エルベ川 砂岩の岩塔群(ザクセン・スイス) 🪨 バスタイ橋(絶景) クアオルト・ラーテン(渡し船) ⛴+徒歩で登る 🚉 ラーテン駅(S1) 🏰 ケーニヒシュタイン要塞 S1で1駅・上流側 約5km・別方面 ↖ 下流:ドレスデンへ(S1で約40〜45分) N
エルベ川の北岸の高台にバスタイ橋と奇岩群、川沿いにラーテン(渡し船)、南岸に駅、南東にケーニヒシュタイン要塞があります。展望までは徒歩の登りがあります。
Google マップで実際の位置・距離感を確認できます。
SPOT 01 · 奇岩の高台
バスタイ橋
Basteibrücke
⛴+🚶 ラーテンから登る ⏱ 往復2〜3時間 最大のハイライト
切り立った砂岩の岩塔の間に架かる石橋(1851年建造)。橋の上や周囲の展望台から見下ろす、奇岩とエルベ川の渓谷のパノラマはザクセン・スイス随一の絶景です。針のようにそびえる岩塔群が霧に浮かぶ光景は、まさにロマン主義絵画の世界。展望ポイントは複数あり、少し歩くたびに違う角度の絶景が現れます。
SPOT 02 · 川沿いの拠点
クアオルト・ラーテンと渡し船
Kurort Rathen
⛴ 渡し船で対岸へ ⏱ 数分+徒歩 バスタイへの玄関口
エルベ川沿いの小さな保養地(クアオルト)で、バスタイ橋への玄関口。駅から川岸へ歩き、車の入れないこの村へは渡し船(フェリー)で渡るのが名物です。対岸から遊歩道を登るとバスタイへ。村には野外劇場(フェルゼンビューネ)もあり、岩壁を背景にした舞台が夏に上演されます。川と岩に囲まれた静かな風情が魅力です。
SPOT 03 · 南東の卓状岩山
ケーニヒシュタイン要塞
Festung Königstein
🚆 S1で別駅+登坂 ⏱ 2〜3時間 △ バスタイとは別方面
エルベ川を見下ろす卓状の岩山の上に築かれたヨーロッパ最大級の山岳要塞。標高差約240mの断崖に守られ、一度も陥落しなかったことで知られます。城壁の上を一周すると、ザクセン・スイスの奇岩とエルベ川の大パノラマが360度に広がります。
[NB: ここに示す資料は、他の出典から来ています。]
-- ==== Sys2Proof/Proofs/StoredPlatforms.lean ====
section
/-! SUPPORT. Every step keeps the stored platforms in the set of the profile in force (R45), and the statement of
the platform set. -/

namespace Sys2Proof.Machine

/-! ### Service tables that keep to the set (R45) -/

theorem ServicesStand.platformsInSet {s t : State} (h : ServicesStand s t) (inSet : s.PlatformsInSet) :
    t.PlatformsInSet := by
  obtain ⟨services, profile⟩ := h
  unfold State.PlatformsInSet State.prof
  rwa [services, profile]

theorem State.platformsInSet_of_nil {s : State} (h : s.tb.services = []) : s.PlatformsInSet := by
  simp [State.PlatformsInSet, h]

/-! ### The completion of a table work (R47) -/

section
variable {s : State}

theorem State.completeApply_platforms {work : Tb → Effect} (c : Chain)
    (kept : (work (s.noted c).1).tb.PlatformsIn s.prof.platforms) :
    (s.completeApply (s.tb.withNote c work)).PlatformsInSet := by
  obtain ⟨services, -⟩ := State.completeApply_tables s (s.tb.withNote c work)
  have profile : (s.completeApply (s.tb.withNote c work)).prof = s.prof := by simp [State.prof]
  rw [State.platformsInSet_iff, profile]
  exact kept.congr services

theorem State.completeExpiry_platforms {fx : Effect} (kept : fx.tb.PlatformsIn s.prof.platforms) :
    (s.completeExpiry fx).PlatformsInSet := by
  have services : (s.completeExpiry fx).tb.services = fx.tb.services := by
    simp [State.completeExpiry, State.takeEffects_tb]
  have profile : (s.completeExpiry fx).prof = s.prof := by simp [State.prof]
  rw [State.platformsInSet_iff, profile]
  exact kept.congr services

theorem State.noted_platforms (inSet : s.PlatformsInSet) (c : Chain) : (s.noted c).1.PlatformsIn s.prof.platforms :=
  Tb.PlatformsIn.congr (a := s.tb) inSet (Tb.note_frame s.tb c.sender c.sequence).1

end

/-! ### Commands of RESET/ and LOAD, under which the service table is empty (R188 to R196) -/

/-- Until LOAD has ended no service is stored (R68, R188). -/
theorem State.StartupSound.services_nil {s : State} (sound : s.StartupSound) (starting : s.starting) :
    s.tb.services = [] := by
  obtain ⟨reset, load, -⟩ := sound
  have blocks : s.BlocksAtReset := by
    obtain inReset | inLoad := starting
    · obtain ⟨-, -, -, -, -, -, blocks⟩ := reset inReset
      exact blocks
    · exact (load inLoad).1
  obtain ⟨-, ⟨services, -⟩, -⟩ := blocks
  exact services

/-- A command that acts in RESET and LOAD alone, and leaves the tables, keeps the stored platforms in the set. -/
theorem State.StartupSound.keeps_of_tb {s t : State} (sound : s.StartupSound) (starting : s.starting)
    (tables : t.tb = s.tb) : t.PlatformsInSet :=
  State.platformsInSet_of_nil (tables ▸ sound.services_nil starting)

section
variable {s : State} (inSet : s.PlatformsInSet)

theorem execColdReset_platforms : Leads (execColdReset s) State.PlatformsInSet :=
  ⟨_, rfl, State.platformsInSet_of_nil rfl⟩

include inSet

theorem execResetRelease_platforms (sound : s.StartupSound) (node : BitVec 6) (glyport : Bool) :
    Leads (execResetRelease node glyport s) State.PlatformsInSet := by
  simp only [execResetRelease]
  split
  next inReset =>
    have keeps (t : State) : t.tb = s.tb → t.PlatformsInSet := sound.keeps_of_tb (Or.inl inReset)
    split
    · exact ⟨_, rfl, keeps _ rfl⟩
    · exact ⟨_, rfl, keeps _ (by simp)⟩
  next => exact ⟨s, rfl, inSet⟩

theorem execGlyphReadComplete_platforms (sound : s.StartupSound) (data : Byte) :
    Leads (execGlyphReadComplete data s) State.PlatformsInSet := by
  unfold execGlyphReadComplete
  split
  next a inLoad _ =>
    have keeps (t : State) : t.tb = s.tb → t.PlatformsInSet := sound.keeps_of_tb (Or.inr inLoad)
    split
    · exact ⟨_, rfl, keeps _ (by simp)⟩
    · exact ⟨_, rfl, keeps _ (by simp)⟩
  next => exact ⟨s, rfl, inSet⟩

theorem execGlyphReadTimeout_platforms (sound : s.StartupSound) :
    Leads (execGlyphReadTimeout s) State.PlatformsInSet := by
  unfold execGlyphReadTimeout
  split
  next a inLoad _ =>
    have keeps (t : State) : t.tb = s.tb → t.PlatformsInSet := sound.keeps_of_tb (Or.inr inLoad)
    split
    · exact ⟨_, rfl, keeps _ (by simp)⟩
    · exact ⟨_, rfl, keeps _ (by simp)⟩
  next => exact ⟨s, rfl, inSet⟩

/-- A RESTART empties the tables or leaves its header note alone (R198). -/
theorem execRestart_platforms : Leads (execRestart s) State.PlatformsInSet := by
  simp only [execRestart]
  split
  next => exact ⟨s, rfl, inSet⟩
  next c _ =>
    have stand (t : State) : ServicesStand s t → t.PlatformsInSet := fun h => h.platformsInSet inSet
    split
    · split
      · exact ⟨_, rfl, State.platformsInSet_of_nil rfl⟩
      · exact ⟨_, rfl, stand _ (by simp [ServicesStand])⟩
    · exact ⟨_, rfl, stand _ (by simp [ServicesStand])⟩

/-! ### Commands that complete a table work (R47) -/

theorem execNameApply_platforms : Leads (execNameApply s) State.PlatformsInSet := by
  unfold execNameApply
  split
  next => exact ⟨s, rfl, inSet⟩
  next c _ => exact ⟨_, rfl, s.completeApply_platforms c ((s.noted_platforms inSet c).congr (by simp))⟩

theorem execServiceApply_platforms : Leads (execServiceApply s) State.PlatformsInSet := by
  unfold execServiceApply
  split
  next => exact ⟨s, rfl, inSet⟩
  next c _ => exact ⟨_, rfl, s.completeApply_platforms c ((s.noted_platforms inSet c).serviceWork _ _)⟩

theorem execAmendApply_platforms : Leads (execAmendApply s) State.PlatformsInSet := by
  unfold execAmendApply
  split
  next => exact ⟨s, rfl, inSet⟩
  next c _ => exact ⟨_, rfl, s.completeApply_platforms c ((s.noted_platforms inSet c).amendWork _)⟩

theorem execWithdrawApply_platforms : Leads (execWithdrawApply s) State.PlatformsInSet := by
  unfold execWithdrawApply
  split
  next => exact ⟨s, rfl, inSet⟩
  next c _ => exact ⟨_, rfl, s.completeApply_platforms c ((s.noted_platforms inSet c).withdrawWork _)⟩

theorem execSweepOpen_platforms : Leads (execSweepOpen s) State.PlatformsInSet := by
  unfold execSweepOpen
  split
  next => exact ⟨s, rfl, inSet⟩
  next c _ => exact ⟨_, rfl, s.completeApply_platforms c ((s.noted_platforms inSet c).sweepOpenWork _ _)⟩

theorem execSweepClose_platforms : Leads (execSweepClose s) State.PlatformsInSet := by
  unfold execSweepClose
  split
  next => exact ⟨s, rfl, inSet⟩
  next c _ => exact ⟨_, rfl, s.completeApply_platforms c ((s.noted_platforms inSet c).sweepCloseWork _ _)⟩

theorem execClock_platforms : Leads (execClock s) State.PlatformsInSet := by
  unfold execClock
  split
  next => exact ⟨s, rfl, inSet⟩
  next c _ => exact ⟨_, rfl, s.completeApply_platforms c ((s.noted_platforms inSet c).congr (by simp))⟩

theorem execHeaderOnlyApply_platforms : Leads (execHeaderOnlyApply s) State.PlatformsInSet := by
  unfold execHeaderOnlyApply
  split
  next => exact ⟨s, rfl, inSet⟩
  next c _ => exact ⟨_, rfl, s.completeApply_platforms c ((s.noted_platforms inSet c).congr (by simp))⟩

theorem execRefreshTableWork_platforms : Leads (execRefreshTableWork s) State.PlatformsInSet := by
  unfold execRefreshTableWork
  split
  next => exact ⟨_, rfl, s.completeExpiry_platforms ((s.platformsInSet_iff.1 inSet).refreshWork _ _)⟩
  next => exact ⟨s, rfl, inSet⟩

theorem execFeederLifetimeTableWork_platforms : Leads (execFeederLifetimeTableWork s) State.PlatformsInSet := by
  unfold execFeederLifetimeTableWork
  split
  next => exact ⟨_, rfl, s.completeExpiry_platforms ((s.platformsInSet_iff.1 inSet).congr (by simp))⟩
  next => exact ⟨s, rfl, inSet⟩

theorem execSweepLimitTableWork_platforms : Leads (execSweepLimitTableWork s) State.PlatformsInSet := by
  unfold execSweepLimitTableWork
  split
  next => exact ⟨_, rfl, s.completeExpiry_platforms ((s.platformsInSet_iff.1 inSet).congr (by simp))⟩
  next => exact ⟨s, rfl, inSet⟩

theorem execTickTableWork_platforms : Leads (execTickTableWork s) State.PlatformsInSet := by
  unfold execTickTableWork
  split
  next => exact ⟨_, rfl, s.completeExpiry_platforms ((s.platformsInSet_iff.1 inSet).congr (by simp))⟩
  next => exact ⟨s, rfl, inSet⟩

/-- An expired refresh timer leaves the platform of its entry (R61). -/
theorem execRefreshTimerExpiry_platforms (service : Nat) :
    Leads (execRefreshTimerExpiry service s) State.PlatformsInSet := by
  unfold execRefreshTimerExpiry
  split
  next => exact ⟨s, rfl, inSet⟩
  next v stored =>
    split
    · have tables := s.platformsInSet_iff.1 inSet
      have kept : s.prof.platforms.contains v.platform = true := tables.of_find stored
      exact ⟨_, rfl, tables.put (v := { v with refresh := .expired }) kept (by simp)⟩
    · exact ⟨s, rfl, inSet⟩

end

/-! ### Every step (R45) -/

/-- Every command keeps the stored platforms in the set in force. -/
theorem exec_platforms {s : State} (sound : s.StartupSound) (inSet : s.PlatformsInSet) (i : Instr) :
    Leads (exec i s) State.PlatformsInSet := by
  have stand {a : Answer} (h : Leads a (ServicesStand s)) : Leads a State.PlatformsInSet :=
    h.imp fun _ stands => stands.platformsInSet inSet
  cases i with
  | coldReset => exact execColdReset_platforms
  | resetRelease node glyport => exact execResetRelease_platforms inSet sound node glyport
  | glyphReadComplete data => exact execGlyphReadComplete_platforms inSet sound data
  | glyphReadTimeout => exact execGlyphReadTimeout_platforms inSet sound
  | listenTimerExpiry => exact stand (execListenTimerExpiry_servicesStand s)
  | discardEnd bits => exact stand (execDiscardEnd_servicesStand s bits)
  | startMark bits => exact stand (execStartMark_servicesStand s bits)
  | frameHeader kind sender group sequence length =>
    exact stand (execFrameHeader_servicesStand s kind sender group sequence length)
  | receiveByte data => exact stand (execReceiveByte_servicesStand s data)
  | frameEnd check => exact stand (execFrameEnd_servicesStand s check)
  | chainComplete => exact stand (execChainComplete_servicesStand s)
  | busyPeriodLimit bits => exact stand (execBusyPeriodLimit_servicesStand s bits)
  | txAttemptStart => exact stand (execTxAttemptStart_servicesStand s)
  | txSuccess => exact stand (execTxSuccess_servicesStand s)
  | collision bit => exact stand (execCollision_servicesStand s bit)
  | jamEnd => exact stand (execJamEnd_servicesStand s)
  | backoffEnd => exact stand (execBackoffEnd_servicesStand s)
  | nameApply => exact execNameApply_platforms inSet
  | serviceApply => exact execServiceApply_platforms inSet
  | amendApply => exact execAmendApply_platforms inSet
  | withdrawApply => exact execWithdrawApply_platforms inSet
  | sweepOpen => exact execSweepOpen_platforms inSet
  | sweepClose => exact execSweepClose_platforms inSet
  | clock => exact execClock_platforms inSet
  | headerOnlyApply => exact execHeaderOnlyApply_platforms inSet
  | refreshTimerExpiry service => exact execRefreshTimerExpiry_platforms inSet service
  | refreshTableWork => exact execRefreshTableWork_platforms inSet
  | feederLifetimeExpiry node => exact stand (execFeederLifetimeExpiry_servicesStand s node)
  | feederLifetimeTableWork => exact execFeederLifetimeTableWork_platforms inSet
  | sweepLimitExpiry node => exact stand (execSweepLimitExpiry_servicesStand s node)
  | sweepLimitTableWork => exact execSweepLimitTableWork_platforms inSet
  | secondTimerExpiry => exact stand (execSecondTimerExpiry_servicesStand s)
  | tickTableWork => exact execTickTableWork_platforms inSet
  | windowRelease => exact stand (execWindowRelease_servicesStand s)
  | composeComplete => exact stand (execComposeComplete_servicesStand s)
  | digestNotice => exact stand (execDigestNotice_servicesStand s)
  | paceNotice => exact stand (execPaceNotice_servicesStand s)
  | statusNotice => exact stand (execStatusNotice_servicesStand s)
  | peerLifetimeExpiry index => exact stand (execPeerLifetimeExpiry_servicesStand s index)
  | agreementTimerExpiry => exact stand (execAgreementTimerExpiry_servicesStand s)
  | paceTick => exact stand (execPaceTick_servicesStand s)
  | beaconTimerExpiry => exact stand (execBeaconTimerExpiry_servicesStand s)
  | frameEvent => exact stand (execFrameEvent_servicesStand s)
  | frameComplete => exact stand (execFrameComplete_servicesStand s)
  | dim => exact stand (execDim_servicesStand s)
  | staffNotice => exact stand (execStaffNotice_servicesStand s)
  | query => exact stand (execQuery_servicesStand s)
  | intervalTimerExpiry index => exact stand (execIntervalTimerExpiry_servicesStand s index)
  | restart => exact execRestart_platforms inSet

/-- Settles O9: membership as R45 has it; every command leaves the stored services and the profile, empties the
tables, acts before any service is stored, or stores only platforms it has found in the set. -/
theorem storedPlatformsStayInSet : Obligations.StoredPlatformsStayInSet := by
  unfold Obligations.StoredPlatformsStayInSet
  refine ⟨PlatformSet.contains_all, PlatformSet.contains_members, PlatformSet.contains_bare,
    PlatformSet.contains_suffixed, fun _ _ => Platform.ne_of_parts, fun s t sound inSet stepped => ?_⟩
  unfold step at stepped
  split at stepped
  next =>
    cases stepped
    exact inSet
  next i rest _ =>
    exact (exec_platforms (s := { s with pending := rest }) sound inSet i).of_next stepped

end Sys2Proof.Machine
end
バスタイとは川を挟んで反対方面なので、両方回るなら1日がかり。体力と時間に余裕がある日に。
SPOT 04 · 渓谷を歩く
ハイキングトレイル
Wandern / Malerweg
🚶 遊歩道・登山道 ⏱ 半日〜 画家の道
ザクセン・スイスはドイツ屈指のハイキング天国。岩の間を縫う遊歩道から本格的な岩登りまで、レベルに応じたコースが無数にあります。かつてロマン主義の画家たちが歩いた道は「マーラーヴェーク(画家の道)」として整備され、彼らが描いた絶景ポイントをたどれます。バスタイ周辺だけでも、少し足を延ばすたびに新しい岩と谷の風景が開けます。

ザクセン・スイスならではの物語

🎨🪨
ロマン主義の画家たちが「発見」した風景

この地が「ザクセン・スイス」と呼ばれるようになったのは18世紀。スイス出身の画家たちが、故郷のアルプスを思わせるこの奇岩の風景に感動して名づけたと伝わります。以来、多くの芸術家がこの地を訪れました。
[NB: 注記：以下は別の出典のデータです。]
/-! ### Headers -/

/-- The receiver with the header taken (R17). -/
def Receiver.withHeader (r : Receiver) (h : Header) : Receiver :=
  { r with headerRegister := h, checkRegister := crcFeed r.checkRegister h.bytes, remaining := h.length.toNat }

/-- The 40 bits of a header in line order (R1, R3). -/
def Header.bits (h : Header) : List Bool := h.bytes.flatMap byteBits

/-- The check bits agree with the check register (R4, R19). -/
def Receiver.passes (r : Receiver) (check : Digest) : Bool := decide (~~~ r.checkRegister = check)

/-! ### The cases of a command -/

/-- What command `i` can do to `s`: it idles, or its guard holds and it leads where its rule says. -/
inductive Act (s : State) : Instr → State → Prop
  | idle (i : Instr) : Act s i s
  | coldReset : Act s .coldReset s.coldReset
  | beginLoad (node : BitVec 6) (reset : s.sc.node = .reset) :
      Act s (.resetRelease node true)
        (s.setSc { s.sc with node := .load, nodeNumber := node, glyphStrap := true, loadPosition := some 0 })
  | skipLoad (node : BitVec 6) (reset : s.sc.node = .reset) :
      Act s (.resetRelease node false)
        (s.setSc { s.sc with node := .load, nodeNumber := node, glyphStrap := false }).useDefaultProfile.fontFails
  | profileByte (a : Nat) (b : Byte) (load : s.sc.node = .load) (position : s.sc.loadPosition = some a)
      (below : a < fontBase) : Act s (.glyphReadComplete b) (s.readProfileByte a b)
  | fontByte (a : Nat) (b : Byte) (load : s.sc.node = .load) (position : s.sc.loadPosition = some a)
      (from_ : fontBase ≤ a) : Act s (.glyphReadComplete b) (s.readFontByte a b)
  | profileTimeout (a : Nat) (load : s.sc.node = .load) (position : s.sc.loadPosition = some a)
      (below : a < fontBase) : Act s .glyphReadTimeout s.useDefaultProfile.beginFont
  | fontTimeout (a : Nat) (load : s.sc.node = .load) (position : s.sc.loadPosition = some a)
      (from_ : fontBase ≤ a) : Act s .glyphReadTimeout s.fontFails
  | enterRun (listen : s.sc.node = .listen) (timer : s.sc.listenTimer = true) :
      Act s .listenTimerExpiry s.enterRun
  | discardBits (bits : List Bool) (discard : s.lc.receiver.state = .discard) :
      Act s (.discardEnd bits) (s.sampleBits bits)
  | huntBits (bits : List Bool) (hunt : s.lc.receiver.state = .hunt) : Act s (.startMark bits) (s.sampleBits bits)
  | headerFails (h : Header) (header : s.lc.receiver.state = .header) (fails : h.examine = none) :
      Act s (.frameHeader h.kind h.sender h.group h.sequence h.length)
        (((s.watchEnd h.bits).setReceiver (s.lc.receiver.withHeader h).toDiscard).raise .lineCrc)
  | headerPasses (h : Header) (k : NoticeKind) (header : s.lc.receiver.state = .header)
      (passes : h.examine = some k) :
      Act s (.frameHeader h.kind h.sender h.group h.sequence h.length)
        (((s.watchBits h.bits).setReceiver (s.lc.receiver.withHeader h)).followFrame k)
  | storedByte (b : Byte) (more : s.lc.receiver.remaining ≠ 0) (store : s.lc.receiver.state = .store) :
      Act s (.receiveByte b) (((s.watchBits (byteBits b)).feedByte b).offerByte b)
  | foreignByte (b : Byte) (more : s.lc.receiver.remaining ≠ 0) (foreign : s.lc.receiver.state = .foreign) :
      Act s (.receiveByte b) ((s.watchBits (byteBits b)).feedByte b)
  | otherByte (b : Byte) (more : s.lc.receiver.remaining ≠ 0)
      (other : s.lc.receiver.state = .skip ∨ s.lc.receiver.state = .lockout) :
      Act s (.receiveByte b)
        ((s.watchBits (byteBits b)).setReceiver { s.lc.receiver with remaining := s.lc.receiver.remaining - 1 })
  | storedEnd (check : Digest) (last : s.lc.receiver.remaining = 0) (store : s.lc.receiver.state = .store) :
      Act s (.frameEnd check) ((s.watchEnd (checkBits check)).endStored (s.lc.receiver.passes check))
  | foreignEnd (check : Digest) (last : s.lc.receiver.remaining = 0) (foreign : s.lc.receiver.state = .foreign) :
      Act s (.frameEnd check) ((s.watchEnd (checkBits check)).endForeign (s.lc.receiver.passes check))
  | otherEnd (check : Digest) (last : s.lc.receiver.remaining = 0)
      (other : s.lc.receiver.state = .skip ∨ s.lc.receiver.state = .lockout) :
      Act s (.frameEnd check) (s.watchEnd (checkBits check)).toHunt
  | completeDue : Act s .chainComplete s.completeDue
  | limitInFrame (bits : List Bool) (following : s.following = true) (frame : s.lc.receiver.state.inFrame = true) :
      Act s (.busyPeriodLimit bits) (s.watchAhead bits)
  | limitOutside (bits : List Bool) (following : s.following = true)
      (outside : s.lc.receiver.state.inFrame = false) :
      Act s (.busyPeriodLimit bits) ((s.sampleBits bits).tally (s.sampleBits bits).lc.watch)
  | attempt (n : BoardNotice) (wait : s.lc.transmitter.state = .wait) (line : s.lc.lineIdle = true)
      (may : s.maySend = true) (notice : s.lc.transmitter.notice = some n) :
      Act s .txAttemptStart (s.beginAttempt n)
  | success (send : s.lc.transmitter.state = .send) :
      Act s .txSuccess (s.resumeReceiver (frameBits s.lc.transmitter.frame).length).releaseNotice
  | collision (bit : Nat) (send : s.lc.transmitter.state = .send)
      (sent : (frameBits s.lc.transmitter.frame).getD bit false = true) :
      Act s (.collision bit) (s.setLc { s.lc with
        transmitter := { s.lc.transmitter with
          state := .jam, frame := [], late := decide (claimWindowBits ≤ bit) }
        watch := s.lc.watch.drive (bit + 1) })
  | lateJam (jam : s.lc.transmitter.state = .jam) (late : s.lc.transmitter.late = true) :
      Act s .jamEnd ((s.resumeReceiver jamBits).raise .txLate).releaseNotice
  | backOff (jam : s.lc.transmitter.state = .jam) (early : s.lc.transmitter.late = false)
      (left : s.lc.transmitter.attempts < attemptLimit) : Act s .jamEnd (s.resumeReceiver jamBits).backOff
  | giveUp (jam : s.lc.transmitter.state = .jam) (early : s.lc.transmitter.late = false)
      (spent : attemptLimit ≤ s.lc.transmitter.attempts) :
      Act s .jamEnd ((s.resumeReceiver jamBits).raise .txGiveup).releaseNotice
  | backoffEnd (backoff : s.lc.transmitter.state = .backoff) :
      Act s .backoffEnd (s.setTransmitter { s.lc.transmitter with state := .wait, slots := 0 })
  | apply (i : Instr) (c : Chain) (work : Tb → Effect) (applies : ApplyWork s c i work) :
      Act s i (s.completeApply (s.tb.withNote c work))
  | timerExpiry (i : Instr) (tb : Tb) (e : Expiry) (expires : TimerExpiry s i tb e) :
      Act s i (s.setTb (tb.claim e))
  | expiryWork (i : Instr) (fx : Effect) (works : ExpiryWork s i fx) : Act s i (s.completeExpiry fx)
  | windowRelease (reading : s.co.pass = .reading) :
      Act s .windowRelease (s.setCo { s.co with
        pass := .digesting
        working := s.buildWorking.1
        nameMiss := s.co.nameMiss || s.buildWorking.2 }).beginWaiting
  | composeComplete (digesting : s.co.pass = .digesting) :
      Act s .composeComplete (s.completePass.setCo { s.completePass.co with pass := .idle }).askWindow
  | boardNotice (i : Instr) (k : NoticeKind) (c : Chain) (takes : BoardCommand i k) (delivered : s.Delivered k c) :
      Act s i (s.takeBoardNotice k c)
  | peerExpiryRun (index : Nat) (live : (s.au.peer index).live = true) (run : s.sc.node = .run) :
      Act s (.peerLifetimeExpiry index)
        (s.setAu { s.au with peers := s.au.peers.set index (s.au.peer index).expire }).agreementAfterExpiry
  | peerExpiryElse (index : Nat) (live : (s.au.peer index).live = true) (not_run : s.sc.node ≠ .run) :
      Act s (.peerLifetimeExpiry index)
        (s.setAu { s.au with peers := s.au.peers.set index (s.au.peer index).expire })
  | agreementTimeout (timer : s.au.agreementTimer = true) (pending : s.au.agreement = .pending) :
      Act s .agreementTimerExpiry
        (((s.setAu { s.au with agreementTimer := false }).adopt s.au.ownOrigin).setAgreement .diverged)
  | agreementTimerStops (timer : s.au.agreementTimer = true) (not_pending : s.au.agreement ≠ .pending) :
      Act s .agreementTimerExpiry (s.setAu { s.au with agreementTimer := false })
  | paceTick (timer : s.au.paceTimer = true) : Act s .paceTick (s.changePace (s.au.pace + 1))
  | beaconSent (timer : s.au.beaconTimer = true) (sent : s.au.sent = true) :
      Act s .beaconTimerExpiry (s.setAu { s.au with sent := false })
  | beaconOffers (timer : s.au.beaconTimer = true) (sent : s.au.sent = false) :
      Act s .beaconTimerExpiry ((s.offer (.pace s.prof.segmentIndex)).setAu
        { (s.offer (.pace s.prof.segmentIndex)).au with sent := false })
  | frameEvent (timer : s.pa.frameTimer = true) (waiting : s.pa.paint = .waiting) :
      Act s .frameEvent s.frameStart.askWindow
  | frameComplete (painting : s.pa.paint = .painting) :
      Act s .frameComplete (s.setPa { s.pa with paint := .waiting })
  | dim (c : Chain) (delivered : s.Delivered .dim c) :
      Act s .dim ((s.directNote c).applyDim c.body).completeNotice
  | staff (c : Chain) (delivered : s.Delivered .staff c) :
      Act s .staffNotice ((s.directNote c).applyStaff c.body).completeNotice
  | query (c : Chain) (delivered : s.Delivered .query c) :
      Act s .query ((s.directNote c).applyQuery c.group c.body).completeNotice
  | restart (c : Chain) (delivered : s.Delivered .restart c)
      (names : s.named (num1 c.body 0) c.group = true) (ok : targetOk c.body = true) :
      Act s .restart (s.directNote c).warmRestart
  | restartElsewhere (c : Chain) (delivered : s.Delivered .restart c)
      (elsewhere : s.named (num1 c.body 0) c.group = false) (ok : targetOk c.body = true) :
      Act s .restart (s.directNote c).completeNotice
  | restartMalformed (c : Chain) (delivered : s.Delivered .restart c) (bad : targetOk c.body = false) :
      Act s .restart ((s.directNote c).raise .lineCrc).completeNotice
  | intervalExpiry (index : Nat) (timer : s.ru.timers.getD index false = true) :
      Act s (.intervalTimerExpiry index) (s.expireInterval index)

/-! ### Every command meets one of the cases -/

/-- The answer of a command that meets one of the cases. -/
def Acts (s : State) (i : Instr) (a : Answer) : Prop := ∃ t, a = .next t ∧ Act s i t

section
variable (s : State)

theorem acts_idle (i : Instr) : Acts s i (.next s) := ⟨s, rfl, .idle i⟩

variable {s}

theorem Act.acts {i : Instr} {t : State} (act : Act s i t) : Acts s i (.next t) := ⟨t, rfl, act⟩

theorem ApplyWork.acts {c : Chain} {i : Instr} {work : Tb → Effect} (applies : ApplyWork s c i work) :
    Acts s i (.next (s.completeApply (s.tb.withNote c work))) := (Act.apply i c work applies).acts

variable (s)

theorem execResetRelease_acts (node : BitVec 6) (glyport : Bool) :
    Acts s (.resetRelease node glyport) (execResetRelease node glyport s) := by
  simp only [execResetRelease]
  split
  next reset =>
    cases glyport with
    | true => exact (Act.beginLoad node reset).acts
    | false => exact (Act.skipLoad node reset).acts
  next => exact acts_idle s _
中でも有名なのが、ドイツ・ロマン主義を代表する画家カスパー・ダーヴィト・フリードリヒ。霧に浮かぶ岩山を背に立つ人物を描いた名画「雲海の上の旅人」は、まさにこの一帯の風景から生まれました。ツヴィンガー宮殿の絵画館(ドレスデン)で彼の作品を観てからここを訪れると、絵の中に自分が立っているような感覚を味わえます。絵画で見た風景の「中」を歩ける——それがザクセン・スイスの醍醐味です。

訪問のコツ バスタイだけなら半日、要塞やハイキングを加えるなら1日を見込みましょう。渡し船・遊歩道・階段があるので歩きやすい靴と水分を。夏の週末は混み合うため、朝早い列車での出発がおすすめです。天候が変わりやすいので上着を1枚。
ザクセンチケットが便利。 S1はザクセン州内なので、ドレスデンとの往復はザクセンチケット(州内の普通列車1日乗り放題・平日9時以降)が割安です。ただし渡し船や園内のバスは別料金の場合があるため、現地で小銭を用意しておくと安心です。